---- Data supplied
/-- R13: the speed of an axle joins the history of the last 4. -/
theorem pairing_at_appendSpeed_self (l : Lane) {a : Axle} {v : Nat} (ha : a.speed = some v)
    (s : State) :
    (appendSpeed l a s).pairing.at l =
      { s.pairing.at l with
        history := (if 4 ≤ (s.pairing.at l).history.length then (s.pairing.at l).history.tail
          else (s.pairing.at l).history) ++ [v] } := by
  refine (pairing_at_setPairing_self l _ s).trans ?_
  rw [ha]
  rfl

/-- R11, R13: in the station `u` an unmerged trail of lane `l` pairs with the front lead `y`: the axle, and
what it leaves. -/
theorem pairFormed {s u : State} {l : Lane} {h : Hit} {y : PendingLead} {rest : List PendingLead}
    (hu : beforeAxle s u) (hl : h.lane = l) (hq : (u.pairing.at l).fifo = y :: rest)
    (hpair : pairsWith h y = true) (hnone : s.vehicles.at l = none) :
    let a := pairedAxle u l y h (elapsed h.start y.start)
    opensVehicle l a s (trailArrives h u) ∧
      (trailArrives h u).pairing.at l =
        { u.pairing.at l with
          fifo := rest
          history := (if 4 ≤ (u.pairing.at l).history.length then (u.pairing.at l).history.tail
            else (u.pairing.at l).history) ++
              [min 4000 (u.cfg.spacing.at l * 100000 / elapsed h.start y.start)] } ∧
      sameBut l u.pairing (trailArrives h u).pairing ∧
      changesOnly [.pairing, .vehicles, .counters] u (trailArrives h u) := by
  subst hl
  have hbefore := beforeAxle_trans hu (beforeAxle_setFifo h.lane rest u)
  have hformed : (axleFormed (pairedAxle u h.lane y h (elapsed h.start y.start))
      (setFifo h.lane rest u)).pairing = (setFifo h.lane rest u).pairing :=
    axleFormed_touches _ _ .pairing (by decide)
  have hopens := hbefore.opens (a := pairedAxle u h.lane y h (elapsed h.start y.start)) (t := _) hnone
    rfl rfl
  rw [trailArrives_of_pair hq hpair]
  refine ⟨hopens, ?_, ?_, ?_⟩
  · rw [pairing_at_appendSpeed_self _ (by rfl), hformed, pairing_at_setFifo_self]
    rfl
  · refine sameBut_trans ?_ (sameBut_setPairing h.lane _ _)
    rw [hformed]
    exact sameBut_setPairing h.lane _ u
  · have hempty : (setFifo h.lane rest u).vehicles.at h.lane = none := by
      rw [hbefore.frame .vehicles (by decide)]; exact hnone
    exact changesOnly_mono (changesOnly_append (changesOnly_append (setFifo_touches_pairing _ rest u)
      (axleFormed_touches_of_none hempty)) (appendSpeed_touches _ _ _)) (by simp)

/-- Settles O13: by whether the trail pairs with the front lead. -/
theorem heldTrailPairsWithFrontLead : Obligations.HeldTrailPairsWithFrontLead := by
  intro s l x hs hx hd hstrip hmode
  have hexec := execCoincidenceTimerExpiry_of_held hx hd
  have hlane : (unmerged x).lane = l := unmerged_lane hstrip
  have hfifo := (queues_setHold l l .trail none s).1
  have hfreed := pairing_at_setHold_self l .trail none s
  rw [hitLeaves_dual_trail hstrip hmode] at hexec
  refine ⟨fun y rest v hq h1 h2 hnone hv => ?_, fun hq => ?_⟩
  · obtain ⟨hopens, hpairing, hsame, htouch⟩ :=
      pairFormed (h := unmerged x) (beforeAxle_setHold l .trail none s) hlane (hfifo.trans hq)
        (pairsWith_iff.2 ⟨h1, h2⟩) hnone
    obtain ⟨htime, -, hpartner, hspeed, hload, hslow, hfast⟩ :=
      pairedAxle_spec (setHold l .trail none s) l y (unmerged x) (elapsed x.hit.start y.start) rfl
    have hall := changesOnly_trans
      (changesOnly_mono (setHold_touches_pairing l .trail none s) (by simp)) htouch
    have hcongr (p : Strip) (area v : Nat) :
        stripLoad (setHold l .trail none s) p area v = stripLoad s p area v :=
      stripLoad_congr rfl rfl rfl p area v
    subst hv
    refine ⟨_, _, hexec.trans (done_quiet hs hall), hopens, htime, rfl, hpartner, hspeed, ?_, hslow,
      hfast, ?_, sameBut_trans (sameBut_setHold l .trail none s) hsame, hall⟩
    · refine hload.trans ?_
      rw [hcongr, hcongr]
      rfl
    · rw [hpairing, hfreed]
      rfl
  · have hunpaired : ∀ y rest,
        ((setHold l .trail none s).pairing.at (unmerged x).lane).fifo = y :: rest →
        pairsWith (unmerged x) y = false := by
      rw [hlane, hfifo]
      exact fun y rest hy => Bool.eq_false_iff.2 (mt pairsWith_iff.1 (hq y rest hy))
    rw [trailArrives_of_unpaired hunpaired, hlane] at hexec
    have htouch := setHold_touches_pairing l .trail none s
    have hblame := blame_touches ⟨l, .lead⟩ (setHold l .trail none s)
    obtain ⟨-, -, hfollows⟩ := monitored_blame ⟨l, .lead⟩ (setHold l .trail none s)
    have hpairing : (settle (blame ⟨l, .lead⟩ (setHold l .trail none s))).pairing =
        (setHold l .trail none s).pairing :=
      (settle_pairing _).trans (hblame .pairing (by decide))
    refine ⟨_, hexec, ?_, ?_, ?_, followsOnly_settle (followsOnly_trans
      (followsOnly_of_touches htouch) hfollows), changesOnly_settle (changesOnly_append htouch hblame)⟩
    · rw [hpairing, hfreed]
    · rw [hpairing]
      exact sameBut_setHold l .trail none s
    · exact blamed_of (htouch .health (by decide)) (htouch .clock (by decide)) (settle_health _)

/-! ## One strip (R12, R15) -/

theorem execLeadExpiry_of_due {l : Lane} {i : Nat} {x : PendingLead} {s : State}
    (hx : (s.pairing.at l).fifo[i]? = some x) (hd : atOrAfter s.clock x.expiry = true) :
    exec (.leadExpiry l i) s =
      done (expireLead l x (setFifo l ((s.pairing.at l).fifo.eraseIdx i) s)) := by
  simp only [exec, execLeadExpiry, hx, hd, if_true]

/-- R15: in the station `u` an unmerged hit stamped SINGLE forms an axle of its one strip. -/
theorem singleFormed {s u : State} {l : Lane} {p : Pos} {x : HeldHit} (hu : beforeAxle s u)
    (hstrip : x.hit.strip = ⟨l, p⟩) (hmode : x.mode = .single) (hnone : s.vehicles.at l = none) :
    let a := singleAxle u (unmerged x)
    opensVehicle l a s (hitLeaves (unmerged x) u) ∧ a.time = x.hit.start ∧ a.partner = none ∧
      a.flags.single = true ∧ a.flags.unpaired = false ∧ fromOneStrip s ⟨l, p⟩ x.hit.area a ∧
      changesOnly [.vehicles, .counters] u (hitLeaves (unmerged x) u) := by
  obtain ⟨hone, htime, hpartner, hunpaired, hsingle⟩ := oneStripAxle_spec u x.hit.strip
    x.hit.start x.hit.width x.hit.area x.hit.clipped none false true
  have hlane : (singleAxle u (unmerged x)).lane = l := hone.1.trans (by rw [hstrip])
  have hanone : s.vehicles.at (singleAxle u (unmerged x)).lane = none := by rw [hlane]; exact hnone
  have hopens := hu.opens (t := axleFormed (singleAxle u (unmerged x)) u) hanone rfl rfl
  rw [hlane] at hopens
  rw [hitLeaves_single hmode]
  exact ⟨hopens, htime, hpartner, hsingle, hunpaired, hstrip ▸ hu.fromOneStrip hone,
    axleFormed_touches_of_none (by rw [hu.frame .vehicles (by decide)]; exact hanone)⟩
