-- ==== Sys2Proof/Proofs/FrameCodec.lean ====
section
/-! PROOFS. Frames read back (section 4.2): each field from its bytes, each body from its fields, and the
frame from its header, body and CRC. -/

namespace Sys2Proof.Proofs

open Sys2Proof Sys2Proof.Machine

/-! ## Numbers in bytes -/

theorem toNat_byte (n : Nat) : (byte n).toNat = n % 256 := BitVec.toNat_ofNat n 8

theorem toNat_byte_of_lt {n : Nat} (h : n < 256) : (byte n).toNat = n := by
  rw [toNat_byte]
  omega

theorem read2_bytes2 {n : Nat} (h : n < 65536) : read2 (byte (n / 256)) (byte n) = n := by
  simp only [read2, toNat_byte]
  omega

theorem read3_bytes3 {n : Nat} (h : n < 16777216) :
    read3 (byte (n / 65536)) (byte (n / 256)) (byte n) = n := by
  simp only [read3, toNat_byte]
  omega

/-! ## The CRC keeps to 16 bits (R56) -/

theorem crcBit_lt {c : Nat} (h : c < 65536) : crcBit c < 65536 := by
  unfold crcBit
  split
  · exact Nat.xor_lt_two_pow (n := 16) (by omega) (by decide)
  · omega

theorem crcByte_lt {c : Nat} (h : c < 65536) (b : Byte) : crcByte c b < 65536 := by
  have hb := b.isLt
  have hx : Nat.xor c (b.toNat * 256) < 65536 := Nat.xor_lt_two_pow (n := 16) h (by omega)
  exact crcBit_lt (crcBit_lt (crcBit_lt (crcBit_lt (crcBit_lt (crcBit_lt (crcBit_lt (crcBit_lt hx)))))))

theorem crc16_lt (l : List Byte) : crc16 l < 65536 := by
  have h (l : List Byte) : ∀ c, c < 65536 → l.foldl crcByte c < 65536 := by
    induction l with
    | nil => exact fun _ hc => hc
    | cons b l ih =>
      intro c hc
      rw [List.foldl_cons]
      exact ih _ (crcByte_lt hc b)
  unfold crc16
  exact h l 0xFFFF (by decide)

/-! ## Fields -/

theorem stationOfNumber_stationNumber : ∀ k : Station, stationOfNumber (stationNumber k) = some k := by
  decide

theorem stationNumber_range (k : Station) : 1 ≤ stationNumber k ∧ stationNumber k ≤ 8 := by
  revert k
  decide

theorem readTag_tagBytes (t : Tag) :
    readTag (byte ((stationNumber t.origin * 4096 + t.serial.toNat) / 256))
      (byte (stationNumber t.origin * 4096 + t.serial.toNat)) = some t := by
  have hs := t.serial.isLt
  obtain ⟨-, hk⟩ := stationNumber_range t.origin
  have hdiv : (stationNumber t.origin * 4096 + t.serial.toNat) / 4096 = stationNumber t.origin := by
    omega
  have hserial : BitVec.ofNat 12 (stationNumber t.origin * 4096 + t.serial.toNat) = t.serial := by
    apply BitVec.eq_of_toNat_eq
    rw [BitVec.toNat_ofNat]
    omega
  rw [readTag, read2_bytes2 (by omega), hdiv, stationOfNumber_stationNumber, hserial]
  rfl

theorem readLanes_laneByte {l : Lane} {p : Option Lane} (h : p ≠ some l) :
    readLanes (laneByte l p) = some (l, p) := by
  have hall : ∀ l k : Lane, k ≠ l → readLanes (laneByte l (some k)) = some (l, some k) := by decide
  have hnone : ∀ l : Lane, readLanes (laneByte l none) = some (l, none) := by decide
  cases p with
  | none => exact hnone l
  | some k => exact hall l k fun e => h (by rw [e])

theorem bitOf_weighingFlags (b : WeighingBody) :
    bitOf (weighingFlags b) 0 = b.straddle ∧ bitOf (weighingFlags b) 1 = b.overlong ∧
      bitOf (weighingFlags b) 2 = b.continuation ∧ bitOf (weighingFlags b) 3 = b.unweighed ∧
      bitOf (weighingFlags b) 4 = b.singleSource ∧
      bitOf (weighingFlags b) 5 = b.spacings.isSome := by
  have h : ∀ a b c d e f : Bool,
      bitOf (byte (bit a 0 + bit b 1 + bit c 2 + bit d 3 + bit e 4 + bit f 5)) 0 = a ∧
      bitOf (byte (bit a 0 + bit b 1 + bit c 2 + bit d 3 + bit e 4 + bit f 5)) 1 = b ∧
      bitOf (byte (bit a 0 + bit b 1 + bit c 2 + bit d 3 + bit e 4 + bit f 5)) 2 = c ∧
      bitOf (byte (bit a 0 + bit b 1 + bit c 2 + bit d 3 + bit e 4 + bit f 5)) 3 = d ∧
      bitOf (byte (bit a 0 + bit b 1 + bit c 2 + bit d 3 + bit e 4 + bit f 5)) 4 = e ∧
      bitOf (byte (bit a 0 + bit b 1 + bit c 2 + bit d 3 + bit e 4 + bit f 5)) 5 = f := by decide
  exact h _ _ _ _ _ _

theorem confidenceByte_reads (c : Confidence) (v : Verdict) :
    (if bitOf (confidenceByte c v) 4 then Confidence.reduced else .full) = c ∧
      verdictOfCode ((confidenceByte c v).toNat % 4) = v := by
  cases c <;> cases v <;> decide

theorem effVerdict_reads (v : Verdict) (b : Bool) :
    verdictOfCode ((byte (v.code + bit b 7)).toNat % 4) = v ∧ bitOf (byte (v.code + bit b 7)) 7 = b := by
  cases v <;> cases b <;> decide

theorem readLoads_loadBytes {l : List (Option Nat)} (h : ∀ x ∈ l, ∀ n, x = some n → n ≤ 6000) :
    readLoads (l.flatMap loadBytes) = some l := by
  induction l with
  | nil => rfl
  | cons x l ih =>
    have htail := ih fun y hy => h y (List.mem_cons_of_mem x hy)
    have hx := h x List.mem_cons_self
    change readLoads (byte (x.getD 0xFFFF / 256) :: byte (x.getD 0xFFFF) :: l.flatMap loadBytes) = _
    cases x with
    | none =>
      simp only [readLoads, htail, Option.getD_none]
      rw [read2_bytes2 (by decide)]
      rfl
    | some n =>
      have hn := hx n rfl
      simp only [readLoads, htail, Option.getD_some]
      rw [read2_bytes2 (by omega), if_neg (by omega), if_pos hn]

theorem length_loadBytes (l : List (Option Nat)) : (l.flatMap loadBytes).length = 2 * l.length := by
  induction l with
  | nil => rfl
  | cons x l ih =>
    rw [List.flatMap_cons, List.length_append, ih]
    simp only [loadBytes, bytes2, List.length_cons, List.length_nil]
    omega

/-! ## Bodies -/

theorem weighingInRange_iff {b : WeighingBody} {age : Nat} : weighingInRange b age = true ↔
    1 ≤ b.loads.length ∧ b.loads.length ≤ 12 ∧ b.partner ≠ some b.lane ∧
      (b.speed = 0 ∨ 50 ≤ b.speed ∧ b.speed ≤ 4000) ∧ b.ownGross ≤ 72000 ∧ b.effGross ≤ 72000 ∧
      (∀ l, b.spacings = some l → l.length + 1 = b.loads.length) ∧
      (∀ x ∈ b.loads, ∀ n, x = some n → n ≤ 6000) ∧ age < 65536 := by
  simp only [weighingInRange, Bool.and_eq_true, Bool.or_eq_true, decide_eq_true_eq, List.all_eq_true,
    Option.all_eq_true, and_assoc]

/-- The spacing bytes of a weighing: 0 where it has none (R58). -/
def spacingBytes (b : WeighingBody) : List Byte :=
  b.spacings.getD (List.replicate (b.loads.length - 1) 0)

theorem length_spacingBytes {b : WeighingBody}
    (h : ∀ l, b.spacings = some l → l.length + 1 = b.loads.length) :
    (spacingBytes b).length = b.loads.length - 1 := by
  unfold spacingBytes
  cases hs : b.spacings with
  | none => simp
  | some l =>
    have hl := h l hs
    simp only [Option.getD_some]
    omega

theorem length_weighingBytes {b : WeighingBody} {age : Nat} (h : weighingInRange b age = true) :
    (weighingBytes b age).length = 16 + 3 * b.loads.length := by
  obtain ⟨h1, -, -, -, -, -, hspacings, -⟩ := weighingInRange_iff.1 h
  have hs := length_spacingBytes hspacings
  have hl := length_loadBytes b.loads
  change ((_ ++ spacingBytes b) ++ b.loads.flatMap loadBytes).length = _
  rw [List.length_append, List.length_append, hs, hl]
  simp only [tagBytes, bytes2, bytes3, List.length_append, List.length_cons, List.length_nil]
  omega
--------
The lines above from the one with "have h : ∀ a" through the one with "exact h _ _ _ _ _ _" are to be duplicated exactly, ends included, with nothing added.

  have h : ∀ a b c d e f : Bool,
      bitOf (byte (bit a 0 + bit b 1 + bit c 2 + bit d 3 + bit e 4 + bit f 5)) 0 = a ∧
      bitOf (byte (bit a 0 + bit b 1 + bit c 2 + bit d 3 + bit e 4 + bit f 5)) 1 = b ∧
      bitOf (byte (bit a 0 + bit b 1 + bit c 2 + bit d 3 + bit e 4 + bit f 5)) 2 = c ∧
      bitOf (byte (bit a 0 + bit b 1 + bit c 2 + bit d 3 + bit e 4 + bit f 5)) 3 = d ∧
      bitOf (byte (bit a 0 + bit b 1 + bit c 2 + bit d 3 + bit e 4 + bit f 5)) 4 = e ∧
      bitOf (byte (bit a 0 + bit b 1 + bit c 2 + bit d 3 + bit e 4 + bit f 5)) 5 = f := by decide
  exact h _ _ _ _ _ _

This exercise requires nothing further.